Reputation: 1015
I have two SchemaRDD's and I want to perform join operation on them (same like SQL join). please help me.
Upvotes: 1
Views: 8504
Reputation: 3571
You can actually do a SQL join if you register the two SchemaRDDs as tables. While the following example uses case classes the technique doesn't depend on them:
val sqlContext = new org.apache.spark.sql.SQLContext(sc)
import sqlContext._
case class Score(name: String, score: Int)

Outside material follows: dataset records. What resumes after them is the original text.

-- ==== Sys2Proof/Laws/Memory.lean ====
section
/-! SUPPORT. The laws of one array: a read after a write, the frame of a write, and that every write keeps the canonical
form and the array's shape. -/

namespace Sys2Proof.Machine.Memory

@[simp] theorem readByte_nil (a : Nat) : Memory.readByte [] a = 0 := rfl

theorem readByte_cons (c : Host.Cell) (m : Memory) (a : Nat) :
    Memory.readByte (c :: m) a = if c.1 = a then c.2 else Memory.readByte m a := rfl

/-- A cell below every listed one, or simply not listed, reads as 0. -/
theorem readByte_unlisted {m : Memory} {a : Nat} (h : ∀ c ∈ m, c.1 ≠ a) : m.readByte a = 0 := by
  induction m with
  | nil => rfl
  | cons c m ih =>
    simp only [readByte_cons, h c List.mem_cons_self, if_false]
    exact ih fun d hd => h d (List.mem_cons_of_mem _ hd)

theorem readByte_insert_self (m : Memory) (a : Nat) (b : Byte) : (m.insert a b).readByte a = b := by
  induction m with
  | nil => simp [insert, readByte_cons]
  | cons c m ih =>
    unfold insert
    split
    · simp [readByte_cons]
    · split
      · simp [readByte_cons]
      · rename_i h
        simp [readByte_cons, h, ih]

theorem readByte_insert_other (m : Memory) {a a' : Nat} (b : Byte) (h : a' ≠ a) :
    (m.insert a b).readByte a' = m.readByte a' := by
  induction m with
  | nil => simp [insert, readByte_cons, Ne.symm h]
  | cons c m ih =>
    unfold insert
    split
    · simp [readByte_cons, Ne.symm h]
    · split
      · rename_i hc
        simp [readByte_cons, hc, Ne.symm h]
      · simp [readByte_cons, ih]

theorem readByte_erase_other (m : Memory) {a a' : Nat} (h : a' ≠ a) :
    (m.erase a).readByte a' = m.readByte a' := by
  induction m with
  | nil => rfl
  | cons c m ih =>
    unfold erase
    split
    · rename_i hc
      simp [readByte_cons, hc, Ne.symm h]
    · simp [readByte_cons, ih]

theorem readByte_erase_self {m : Memory} (hm : m.wf) (a : Nat) : (m.erase a).readByte a = 0 := by
  induction m with
  | nil => rfl
  | cons c m ih =>
    obtain ⟨hp, hz⟩ := hm
    rw [List.pairwise_cons] at hp
    unfold erase
    split
    · rename_i hc
      exact readByte_unlisted fun d hd => by have := hp.1 d hd; omega
    · rename_i hc
      simp only [readByte_cons, hc, if_false]
      exact ih ⟨hp.2, fun d hd => hz d (List.mem_cons_of_mem _ hd)⟩

/-- The byte written is read back. -/
theorem readByte_writeByte_self {m : Memory} (hm : m.wf) (a : Nat) (b : Byte) :
    (m.writeByte a b).readByte a = b := by
  unfold writeByte
  split
  · rename_i h
    rw [readByte_erase_self hm, h]
    rfl
  · exact readByte_insert_self m a b

/-- A write leaves every other cell alone. -/
theorem readByte_writeByte_other (m : Memory) {a a' : Nat} (b : Byte) (h : a' ≠ a) :
    (m.writeByte a b).readByte a' = m.readByte a' := by
  unfold writeByte
  split
  · exact readByte_erase_other m h
  · exact readByte_insert_other m b h

theorem readByte_writeByte {m : Memory} (hm : m.wf) (a a' : Nat) (b : Byte) :
    (m.writeByte a b).readByte a' = if a' = a then b else m.readByte a' := by
  split
  · rename_i h
    rw [h, readByte_writeByte_self hm]
  · rename_i h
    exact readByte_writeByte_other m b h

theorem mem_erase {m : Memory} {a : Nat} {c : Host.Cell} (h : c ∈ m.erase a) : c ∈ m := by
  induction m with
  | nil => exact h
  | cons d m ih =>
    unfold erase at h
    split at h
    · exact List.mem_cons_of_mem _ h
    · rcases List.mem_cons.mp h with h | h
      · exact h ▸ List.mem_cons_self
      · exact List.mem_cons_of_mem _ (ih h)

theorem mem_insert {m : Memory} {a : Nat} {b : Byte} {c : Host.Cell} (h : c ∈ m.insert a b) :
    c = (a, b) ∨ c ∈ m := by
  induction m with
  | nil => exact .inl (by simpa [insert] using h)
  | cons d m ih =>
    unfold insert at h
    split at h
    · exact List.mem_cons.mp h
    · split at h
      · rcases List.mem_cons.mp h with h | h
        · exact .inl h
        · exact .inr (List.mem_cons_of_mem _ h)
      · rcases List.mem_cons.mp h with h | h
        · exact .inr (h ▸ List.mem_cons_self)
        · exact (ih h).imp id (List.mem_cons_of_mem _)

theorem wf_nil : Memory.wf [] := ⟨List.Pairwise.nil, by simp⟩

theorem wf_erase {m : Memory} (hm : m.wf) (a : Nat) : (m.erase a).wf := by
  induction m with
  | nil => exact hm
  | cons c m ih =>
    obtain ⟨hp, hz⟩ := hm
    rw [List.pairwise_cons] at hp
    have hm' : Memory.wf m := ⟨hp.2, fun d hd => hz d (List.mem_cons_of_mem _ hd)⟩
    unfold erase
    split
    · exact hm'
    · refine ⟨List.pairwise_cons.mpr ⟨fun d hd => hp.1 d (mem_erase hd), (ih hm').1⟩, fun d hd => ?_⟩
      rcases List.mem_cons.mp hd with rfl | hd
      · exact hz _ List.mem_cons_self
      · exact (ih hm').2 d hd

theorem wf_insert {m : Memory} (hm : m.wf) (a : Nat) {b : Byte} (hb : b ≠ unlistedByte) : (m.insert a b).wf := by
  induction m with
  | nil => exact ⟨by simp [insert], by simpa [insert] using hb⟩
  | cons c m ih =>
    have hm0 := hm
    obtain ⟨hp, hz⟩ := hm
    rw [List.pairwise_cons] at hp
    have hm' : Memory.wf m := ⟨hp.2, fun d hd => hz d (List.mem_cons_of_mem _ hd)⟩
    unfold insert
    split
    · rename_i hlt
      refine ⟨List.pairwise_cons.mpr ⟨fun d hd => ?_, hm0.1⟩, fun d hd => ?_⟩
      · rcases List.mem_cons.mp hd with rfl | hd
        · exact hlt
        · exact Nat.lt_trans hlt (hp.1 d hd)
      · rcases List.mem_cons.mp hd with rfl | hd
        · exact hb
        · exact hz d hd
    · split
      · rename_i hc
        refine ⟨List.pairwise_cons.mpr ⟨fun d hd => hc ▸ hp.1 d hd, hp.2⟩, fun d hd => ?_⟩
        rcases List.mem_cons.mp hd with rfl | hd
        · exact hb
        · exact hm'.2 d hd
      · refine ⟨List.pairwise_cons.mpr ⟨fun d hd => ?_, (ih hm').1⟩, fun d hd => ?_⟩
        · rcases mem_insert hd with rfl | hd
          · show c.1 < a
            omega
          · exact hp.1 d hd
        · rcases List.mem_cons.mp hd with rfl | hd
          · exact hz _ List.mem_cons_self
          · exact (ih hm').2 d hd

/-- Every write keeps the canonical form. -/
theorem wf_writeByte {m : Memory} (hm : m.wf) (a : Nat) (b : Byte) : (m.writeByte a b).wf := by
  unfold writeByte
  split
  · exact wf_erase hm a
  · rename_i h
    exact wf_insert hm a h

/-- A write inside the array's shape keeps the array inside it. -/
theorem within_writeByte {m : Memory} {n a : Nat} (hm : m.within n) (ha : a < n) (b : Byte) :
    (m.writeByte a b).within n := by
  unfold writeByte
  split
  · exact fun c hc => hm c (mem_erase hc)
  · intro c hc
    rcases mem_insert hc with rfl | hc
    · exact ha
    · exact hm c hc

/-- Outside its shape an array reads as 0. -/
theorem readByte_outside {m : Memory} {n a : Nat} (hm : m.within n) (ha : n ≤ a) : m.readByte a = 0 :=
  readByte_unlisted fun c hc => by have := hm c hc; omega

/-- Two arrays in canonical form that read alike are the same data. -/
theorem ext_readByte {m m' : Memory} (hm : m.wf) (hm' : m'.wf) (h : ∀ a, m.readByte a = m'.readByte a) : m = m' := by
  induction m generalizing m' with
  | nil =>
    cases m' with
    | nil => rfl
    | cons d m' =>
      have := h d.1
      simp only [readByte_nil, readByte_cons, if_true] at this
      exact absurd this.symm (hm'.2 d List.mem_cons_self)
  | cons c m ih =>
    obtain ⟨hp, hz⟩ := hm
    rw [List.pairwise_cons] at hp
    have tail : Memory.wf m := ⟨hp.2, fun d hd => hz d (List.mem_cons_of_mem _ hd)⟩
    cases m' with
    | nil =>
      have := h c.1
      simp only [readByte_nil, readByte_cons, if_true] at this
      exact absurd this (hz c List.mem_cons_self)
    | cons d m' =>
      obtain ⟨hp', hz'⟩ := hm'
      rw [List.pairwise_cons] at hp'
      have tail' : Memory.wf m' := ⟨hp'.2, fun e he => hz' e (List.mem_cons_of_mem _ he)⟩
      have below : ∀ {k : Nat}, k < c.1 → Memory.readByte (c :: m) k = 0 := fun hk =>
        readByte_unlisted fun e he => by
          rcases List.mem_cons.mp he with rfl | he
          · omega
          · have := hp.1 e he
            omega
      have below' : ∀ {k : Nat}, k < d.1 → Memory.readByte (d :: m') k = 0 := fun hk =>
        readByte_unlisted fun e he => by
          rcases List.mem_cons.mp he with rfl | he
          · omega
          · have := hp'.1 e he
            omega
      have key : c.1 = d.1 := by
        rcases Nat.lt_trichotomy c.1 d.1 with hlt | heq | hgt
        · have := h c.1
          rw [below' hlt, readByte_cons, if_pos rfl] at this
          exact absurd this (hz c List.mem_cons_self)
        · exact heq
        · have := h d.1
          rw [below hgt, readByte_cons, if_pos rfl] at this
          exact absurd this.symm (hz' d List.mem_cons_self)
      have val : c.2 = d.2 := by
        have := h c.1
        rwa [readByte_cons, if_pos rfl, readByte_cons, if_pos key.symm] at this
      have rest : m = m' := by
        refine ih tail tail' fun a => ?_
        by_cases ha : c.1 = a
        · rw [readByte_unlisted fun e he => by have := hp.1 e he; omega,
            readByte_unlisted fun e he => by have := hp'.1 e he; omega]
        · have := h a
          rwa [readByte_cons, if_neg ha, readByte_cons, if_neg (key ▸ ha)] at this
      rw [rest, show c = d from Prod.ext key val]

end Sys2Proof.Machine.Memory
end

case class Age(name: String, age: Int)
val scores = sc.textFile("scores.txt").map(_.split(",")).map(s => Score(s(0),s(1).trim.toInt))
val ages = sc.textFile("ages.txt").map(_.split(",")).map(s => Age(s(0),s(1).trim.toInt))
scores.registerAsTable("scores")
ages.registerAsTable("ages")
val joined = sqlContext.sql("""
SELECT a.name, a.age, s.score
FROM ages a JOIN scores s
ON a.name = s.name""")
joined.collect().foreach(println)
Another approach, that doesn't require registration, is to use the language-integrated syntax (one suspects there is a way to streamline this):
val scoresAliased = scores.as('s)
val agesAliased = ages.as('a)
val joined =
scoresAliased.join(agesAliased, Inner, Some("s.name".attr === "a.name".attr))
Upvotes: 4
Reputation: 1506
From the spark documentation
join(otherDataset, [numTasks]) When called on datasets of type (K, V) and (K, W), returns a dataset of (K, (V, W)) pairs with all pairs of elements for each key. Outer joins are also supported through leftOuterJoin and rightOuterJoin.
You would want to run your schemaRDDs through a map transformation to put them in the (K,V)
form: K
is the key you want to join on, and V
can just be the entire row object. E.g.
val a = ...
val b = ...
val bWithKey = b.map(v => (v.key, v))
val joined = a.map(v => (v.key, v)).join(bWithKey)
Upvotes: 2